Tetap Harus Waspada!

Meski kebanyakan kejang tidak membahayakan dan memerlukan tindakan medis sesegera mungkin, Mums tetap tidak boleh lengah. Status epileptikus merupakan kondisi mengancam jiwa, yang membuat si Kecil mengalami kejang dalam waktu yang lama atau mengalami kejang berturut-turut tanpa sadarkan diri.

 

Kondisi ini lebih umum terjadi pada orang dengan epilepsi.

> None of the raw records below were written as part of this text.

theorem State.entryAckTimeout_kept {k0 s : State} (h : Kept k0 s) : Kept k0 (State.entryAckTimeout s) := by
  unfold State.entryAckTimeout
  with_reducible repeat' first
    | assumption | apply State.nextStep_kept | (refine Kept.lit rfl rfl rfl rfl rfl rfl ?_; assumption) | refine Kept.ite ?_ ?_
    | split | dsimp only

theorem State.entryTimeout_kept {k0 s : State} (h : Kept k0 s) : Kept k0 (State.entryTimeout s) := by
  unfold State.entryTimeout
  with_reducible repeat' first
    | assumption | apply State.outputsOff_kept | apply State.endEntry_kept
    | (refine Kept.lit rfl rfl rfl rfl rfl rfl ?_; assumption) | refine Kept.ite ?_ ?_ | split | dsimp only

theorem State.wakeLatch_kept {k0 s : State} (h : Kept k0 s) (wakein : Bool) : Kept k0 (State.wakeLatch s wakein) := by
  unfold State.wakeLatch
  try dsimp only
  with_reducible repeat' first
    | assumption | apply State.setPower_kept | apply State.orReg_kept | apply State.setEntry_kept
    | (refine Kept.lit rfl rfl rfl rfl rfl rfl ?_; assumption) | refine Kept.ite ?_ ?_ | split | dsimp only

theorem State.forgetSram_kept {k0 s : State} (h : Kept k0 s) : Kept k0 s.forgetSram := by
  refine h.trans ⟨rfl, id, fun x => ?_, id, OtpSt.below_refl _⟩
  refine Sparse.wfFrom_congr (d := sramDflt s.sramGen) (fun p hp => ?_) (Sparse.wf_filter (fun c => decide (c.1 < 0x810000)) x)
  have hp' := (List.mem_filter.1 hp).2
  have hlt : ¬ (0x810000 ≤ p.1) := Nat.not_le.2 (of_decide_eq_true hp')
  simp only [sramDflt, hlt, and_false, if_false]

theorem State.accountSleep_kept {k0 s : State} (h : Kept k0 s) : Kept k0 (State.accountSleep s) := by
  unfold State.accountSleep
  with_reducible repeat' first
    | assumption | apply State.accountStandby_kept | refine Kept.ite ?_ ?_

theorem State.wakeWheels_kept {k0 s : State} (h : Kept k0 s) : Kept k0 (State.wakeWheels s) := by
  unfold State.wakeWheels
  with_reducible repeat' first
    | assumption | apply State.phaseResetAll_kept | (refine Kept.lit rfl rfl rfl rfl rfl rfl ?_; assumption) | dsimp only

theorem State.wakeWheelNotices_kept {k0 s : State} (h : Kept k0 s) (before : State) : Kept k0 (State.wakeWheelNotices s before) := by
  unfold State.wakeWheelNotices
  try dsimp only
  with_reducible repeat' first
    | assumption | apply State.notice_kept | refine Kept.foldl (fun _ _ _ => ?_) ?_ | refine Kept.ite ?_ ?_ | dsimp only

theorem State.wakeConverter_kept {k0 s : State} (h : Kept k0 s) (x : Conv) : Kept k0 (State.wakeConverter s x) := by
  unfold State.wakeConverter
  with_reducible repeat' first
    | assumption | apply State.setAdc_kept | apply State.clearResults_kept
    | (refine Kept.lit rfl rfl rfl rfl rfl rfl ?_; assumption)

theorem State.wakeDma_kept {k0 s : State} (h : Kept k0 s) : Kept k0 (State.wakeDma s) := by
  unfold State.wakeDma
  with_reducible repeat' first
    | assumption | apply State.resetCh_kept | apply State.clearDma_kept | apply State.autostartDma_kept
    | refine Kept.foldl (fun _ _ _ => ?_) ?_ | dsimp only

theorem State.wakeLink_kept {k0 s : State} (h : Kept k0 s) : Kept k0 s.wakeLink := by
  have e : (s.wakeLink.link.ring.map Notice.code) = s.link.ring.map Notice.code := by
    show List.map _ (List.map _ _) = _
    rw [List.map_map]
    rfl
  exact h.codes (e ▸ List.Sublist.refl _) rfl rfl rfl rfl rfl

theorem State.wakeWords_kept {k0 s : State} (h : Kept k0 s) : Kept k0 (State.wakeWords s) := by
  unfold State.wakeWords
  try dsimp only
  with_reducible repeat' first
    | assumption | apply State.clearWords_kept | refine Kept.foldl (fun _ _ _ => ?_) ?_ | dsimp only

theorem State.runReached_kept {k0 s : State} (h : Kept k0 s) : Kept k0 (State.runReached s) := by
  unfold State.runReached
  try dsimp only
  with_reducible repeat' first
    | assumption | apply State.ownSources_kept | apply State.accountSleep_kept | apply State.setPower_kept
    | apply State.forgetSram_kept | apply State.wakeWords_kept | apply State.outputsWake_kept | apply State.settleAll_kept
    | apply State.wakeWheels_kept | apply State.clearSequences_kept | apply State.wakeConverter_kept | apply State.wakeDma_kept
    | apply State.wakeLink_kept | apply State.startMounting_kept | apply State.clearFusion_kept | apply State.loadModel_kept
    | apply State.batteryWake_kept | apply State.powerNotice_kept | apply State.clockNotice_kept
    | apply State.wakeWheelNotices_kept | apply State.lockWake_kept | apply State.restartFilters_kept
    | apply State.setHealthSecond_kept | apply State.autoship_kept
    | (refine Kept.lit rfl rfl rfl rfl rfl rfl ?_; first | assumption | apply State.ownSources_kept | apply State.accountSleep_kept | apply State.setPower_kept | apply State.forgetSram_kept | apply State.wakeWords_kept | apply State.outputsWake_kept | apply State.settleAll_kept | apply State.wakeWheels_kept | apply State.clearSequences_kept | apply State.wakeConverter_kept | apply State.wakeDma_kept | apply State.wakeLink_kept | apply State.startMounting_kept | apply State.clearFusion_kept | apply State.loadModel_kept | apply State.batteryWake_kept | apply State.powerNotice_kept | apply State.clockNotice_kept | apply State.wakeWheelNotices_kept | apply State.lockWake_kept | apply State.restartFilters_kept | apply State.setHealthSecond_kept | apply State.autoship_kept | refine Kept.ite ?_ ?_)
    | refine Kept.ite ?_ ?_ | dsimp only

/-! ### Reset -/

theorem State.clearCore_kept {k0 s : State} (h : Kept k0 s) (cause : Word) (por : Bool) : Kept k0 (s.clearCore cause por) := by
  unfold State.clearCore
  refine State.resetLife_kept ?_ _
  refine h.trans ⟨rfl, fun x => ?_, fun _ => rfl, fun _ => ⟨Nat.zero_le _, Nat.zero_le _⟩, OtpSt.below_refl _⟩
  exact Sparse.wf_set (Sparse.wf_set (Sparse.wf_filter _ x) _ _) _ _

theorem State.startPd1_kept {k0 s : State} (h : Kept k0 s) : Kept k0 (State.startPd1 s) := by
  unfold State.startPd1
  with_reducible repeat' first
    | assumption | apply State.setPower_kept | (refine Kept.lit rfl rfl rfl rfl rfl rfl ?_; assumption) | refine Kept.ite ?_ ?_

theorem State.resetKeep_kept {k0 s : State} (h : Kept k0 s) (bit : Nat) : Kept k0 (State.resetKeep s bit) := by
  unfold State.resetKeep
  try dsimp only
  with_reducible repeat' first
    | assumption | apply State.lockReset_kept | apply State.restartFilters_kept | apply State.clearCore_kept
    | apply State.setPower_kept | apply State.startPd1_kept | (refine Kept.lit rfl rfl rfl rfl rfl rfl ?_; assumption)
    | refine Kept.ite ?_ ?_ | dsimp only

theorem State.powerOn_kept {k0 s : State} (h : Kept k0 s) : Kept k0 s.powerOn := by
  unfold State.powerOn
  refine State.resetLife_kept ?_ _
  refine State.setReg_kept ?_ _ _
  refine h.trans ⟨rfl, fun _ => ?_, fun _ => rfl, fun _ => ⟨Nat.zero_le _, Nat.zero_le _⟩, OtpSt.below_refl _⟩
  exact (by decide : Sparse.wf resetWord State.reset.regs = true)

theorem State.por_kept {k0 s : State} (h : Kept k0 s) : Kept k0 (State.por s) := by
  unfold State.por
  with_reducible repeat' first
    | assumption | apply State.powerOn_kept

theorem State.vaonLoss_kept {k0 s : State} (h : Kept k0 s) : Kept k0 (State.vaonLoss s) := by
  unfold State.vaonLoss
  try dsimp only
  with_reducible repeat' first
    | assumption | apply State.powerOn_kept | apply State.setPower_kept
    | (refine Kept.lit rfl rfl rfl rfl rfl rfl ?_; assumption) | dsimp only

theorem State.vdd5Valid_kept {k0 s : State} (h : Kept k0 s) (late : Bool) : Kept k0 (State.vdd5Valid s late) := by
  unfold State.vdd5Valid
  try dsimp only
  with_reducible repeat' first
    | assumption | apply State.setPower_kept | apply State.vdd5Late_kept | apply State.startPd1_kept
    | (refine Kept.lit rfl rfl rfl rfl rfl rfl ?_; assumption) | refine Kept.ite ?_ ?_ | dsimp only

theorem State.brownOut_kept {k0 s : State} (h : Kept k0 s) : Kept k0 (State.brownOut s) := by
  unfold State.brownOut
  try dsimp only
  with_reducible repeat' first
    | assumption | apply State.setPower_kept | apply State.resetKeep_kept
    | (refine Kept.lit rfl rfl rfl rfl rfl rfl ?_; assumption) | refine Kept.ite ?_ ?_ | dsimp only

theorem State.pinReset_kept {k0 s : State} (h : Kept k0 s) : Kept k0 (State.pinReset s) := by
  unfold State.pinReset
  with_reducible repeat' first
    | assumption | apply State.setPower_kept | apply State.resetKeep_kept
    | (refine Kept.lit rfl rfl rfl rfl rfl rfl ?_; assumption) | refine Kept.ite ?_ ?_

theorem State.rstnRelease_kept {k0 s : State} (h : Kept k0 s) : Kept k0 (State.rstnRelease s) := by
  unfold State.rstnRelease
  with_reducible repeat' first
    | assumption | apply State.setPower_kept | apply State.startPd1_kept
    | (refine Kept.lit rfl rfl rfl rfl rfl rfl ?_; assumption) | refine Kept.ite ?_ ?_

theorem State.clockFailure_kept {k0 s : State} (h : Kept k0 s) : Kept k0 (State.clockFailure s) := by
  unfold State.clockFailure
  with_reducible repeat' first
    | assumption | apply State.resetKeep_kept | refine Kept.ite ?_ ?_

theorem State.pllTimeout_kept {k0 s : State} (h : Kept k0 s) : Kept k0 (State.pllTimeout s) := by
  unfold State.pllTimeout
  with_reducible repeat' first
    | assumption | apply State.setPower_kept | apply State.resetKeep_kept
    | (refine Kept.lit rfl rfl rfl rfl rfl rfl ?_; assumption) | refine Kept.ite ?_ ?_

theorem State.shipFailure_kept {k0 s : State} (h : Kept k0 s) : Kept k0 (State.shipFailure s) := by
  unfold State.shipFailure
  with_reducible repeat' first
    | assumption | apply State.resetKeep_kept | refine Kept.ite ?_ ?_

Namun, 1/3 orang yang mengalaminya tidak pernah kejang sebelumnya. Risiko status epileptikus meningkat seiring lamanya kejang terjadi. Karenanya, Mums harus segera membawa si Kecil ke rumah sakit jika kejang yang dialami berlangsung lebih dari 5 menit.

Baca juga: Jika Anak Terdiagnosis Epilepsi
 

Mums mungkin juga pernah mendengar kondisi yang dikenal dengan nama Sudden Unexplained Death, yakni kematian mendadak tanpa diketahui alasannya. Ini bisa terjadi terhadap siapapun, tetapi lebih sering terjadi pada penderita epilepsi.

 

Oleh karena itu, jika si Kecil menderita epilepsi, Mums harus mewaspadai kondisi ini. Mengontrol terjadinya kejang, terutama selama si Kecil tidur, merupakan cara paling efektif untuk menghindari Sudden Unexplained Death. (AS/AY)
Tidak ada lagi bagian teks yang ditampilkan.